Sim, perdera o sono, não havia dúvida. O cachorro do vizinho latia,
talvez porque percebera que ele havia acendido a luz do quarto! Essa não!
Passou a mão na lapiseira e em uma folha de papel em branco, colocou
os óculos.
Lembrou-se, então, da mestria com que Maria Luiza Ramos analisava "Maíra",
de Darcy Ribeiro, em seu livro "Interfaces", que estava lendo. Dois
universos distintos, o indígena e o urbano/branco, os conflitos de Alma
e de Isaías, a mulher branca que se lança de corpo e alma à
vida entre os índios, sem volta, e o índio aculturado que perdeu
o rumo, sente o chamado das origens, mas perdera a sua alma no contato com o
mundo do racionalismo e do dogma.
Não seria esse um conflito dele também, e, em última instância,
inerente à psique de todo o seu povo?

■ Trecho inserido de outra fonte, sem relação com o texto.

/-- The rows among which the offset `a` is to be found, by the block map of R539. -/
def rowsAt (a : Nat) : List RegRow :=
  if 0x0 ≤ a ∧ a < 0x1000 then rowsGCTL
  else if 0x200000 ≤ a ∧ a < 0x202000 then rowsSEC
  else if 0x300000 ≤ a ∧ a < 0x301000 then rowsLOG
  else if 0x380000 ≤ a ∧ a < 0x381000 then rowsMTR
  else if 0x400000 ≤ a ∧ a < 0x401000 then rowsCLK
  else if 0x480000 ≤ a ∧ a < 0x480100 then rowsPWR
  else if 0x480100 ≤ a ∧ a < 0x481000 then rowsHOLD
  else if 0x500000 ≤ a ∧ a < 0x501000 then rowsMADC
  else if 0x580000 ≤ a ∧ a < 0x581000 then rowsTHM
  else if 0x600000 ≤ a ∧ a < 0x601000 then rowsIND
  else if 0x700000 ≤ a ∧ a < 0x701000 then rowsPCI
  else if 0x800000 ≤ a ∧ a < 0x840000 then rowsSRV
  else if 0x840000 ≤ a ∧ a < 0x870000 then rowsADP
  else if 0x2000000 ≤ a ∧ a < 0x2101000 then rowsLNK
  else if 0x2800000 ≤ a ∧ a < 0x2880000 then rowsHBM
  else if 0x3000000 ≤ a ∧ a < 0x3001000 then rowsCNET
  else if 0x3800000 ≤ a ∧ a < 0x3801000 then rowsFLS
  else if 0x3801000 ≤ a ∧ a < 0x3802000 then rowsCFG
  else if 0x1000000 ≤ a ∧ a < 0x2000000 then
    let c := a % 0x100000
    if c < 0x10000 then rowsCORE
    else if c < 0x20000 then rowsSHELF
    else if c < 0x30000 then rowsQUE
    else if c < 0x78000 then rowsCORE
    else if c < 0x80000 then rowsRTR
    else rowsTILE
  else if 0x10000000 ≤ a then rowsPCI
  else []

/-- The register row that holds the offset `a`; none where the map assigns no register (R539). -/
def regRow (a : Nat) : Option RegRow := (rowsAt a).find? fun r => r.hit a

/-- Reset values that depend on the instance: the converter sequences of R444 and PCI_VID.PARTITION (R559). -/
def resetSpecial (a : Nat) : Option Nat :=
  if a = 0x500100 then some (0x80000000 + 15 * 0x10000)
  else if a = 0x500200 then some (0x80000000 + 5 * 0x10000)
  else if a = 0x500300 then some (0x80000000 + 8 * 0x10000)
  else if 0x500140 ≤ a ∧ a < 0x500180 then some (0x100000 + (a - 0x500140) / 4)
  else if 0x500240 ≤ a ∧ a < 0x500250 then some (0x100000 + 16 + (a - 0x500240) / 4)
  else if a = 0x500250 then some (0x100000 + 29)
  else if a = 0x500254 then some (0x100000 + 32)
  else if 0x500340 ≤ a ∧ a < 0x500364 then some (20 + (a - 0x500340) / 4)
  else if 0x10000000 ≤ a ∧ a % 0x100000 = 0 ∧ a < 0x14000000 then some (0x91600000 + (a - 0x10000000) / 0x100000)
  else none

/-- The reset value of the register at offset `a`; an offset with no register reads 0 (R539). -/
def resetWord (a : Nat) : Word :=
  match resetSpecial a with
  | some v => BitVec.ofNat 32 v
  | none =>
    match regRow a with
    | some r => BitVec.ofNat 32 r.reset
    | none => 0

end Sys2Proof
end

A luta íntima entre o cotidiano
mágico, místico e ritualístico, que lhe chamava das profundezas
do passado, e a dura realidade, cartesiana, em parte, opressora e polarizada,
em outra, que se apresentava ante seus olhos, mente e sentidos.
Não estava ele lutando todo o tempo nesse multifário mundo sinistro
e desordenado, com sua alma decomposta em duas, ou em três faces distintas,
que, angustiadas, gritavam, na pungente busca de se expressar?
O mundo ancestral mítico fora rompido violenta e tragicamente, dando
lugar a um novo sistema de valores, patriarcal, apoiado em rotinas econômicas,
com um poder centralizado, e uma religião severa e seca, regida por dogmas
estreitos, que ensinavam o medo e a subserviência.
Daí a sua timidez peculiar ante os desafios do destino e a sua frágil
relação com o poder, fosse ele hierárquico - profissional,
familiar, exógeno, religioso... e não era o mesmo que percebia
em muitos dos seus conterrâneos?
E aquela sua busca dionisíaca, poética, barroca, do substrato
vital, como uma correnteza sensorial que percorria o seu sangue e batia sincopada
em suas têmporas.
Os passarinhos cantavam e o novo dia prometia, como sempre, boas novas. Ele
respirava fundo e ainda escrevia.
Tentaria dormir agora. Repousaria o seu corpo e a sua alma em um sono sereno.
Sonharia com as antigas eras, voando em forma de pássaro pelos céus
lendários, tentando vislumbrar o deus Maíra, amigo da humanidade.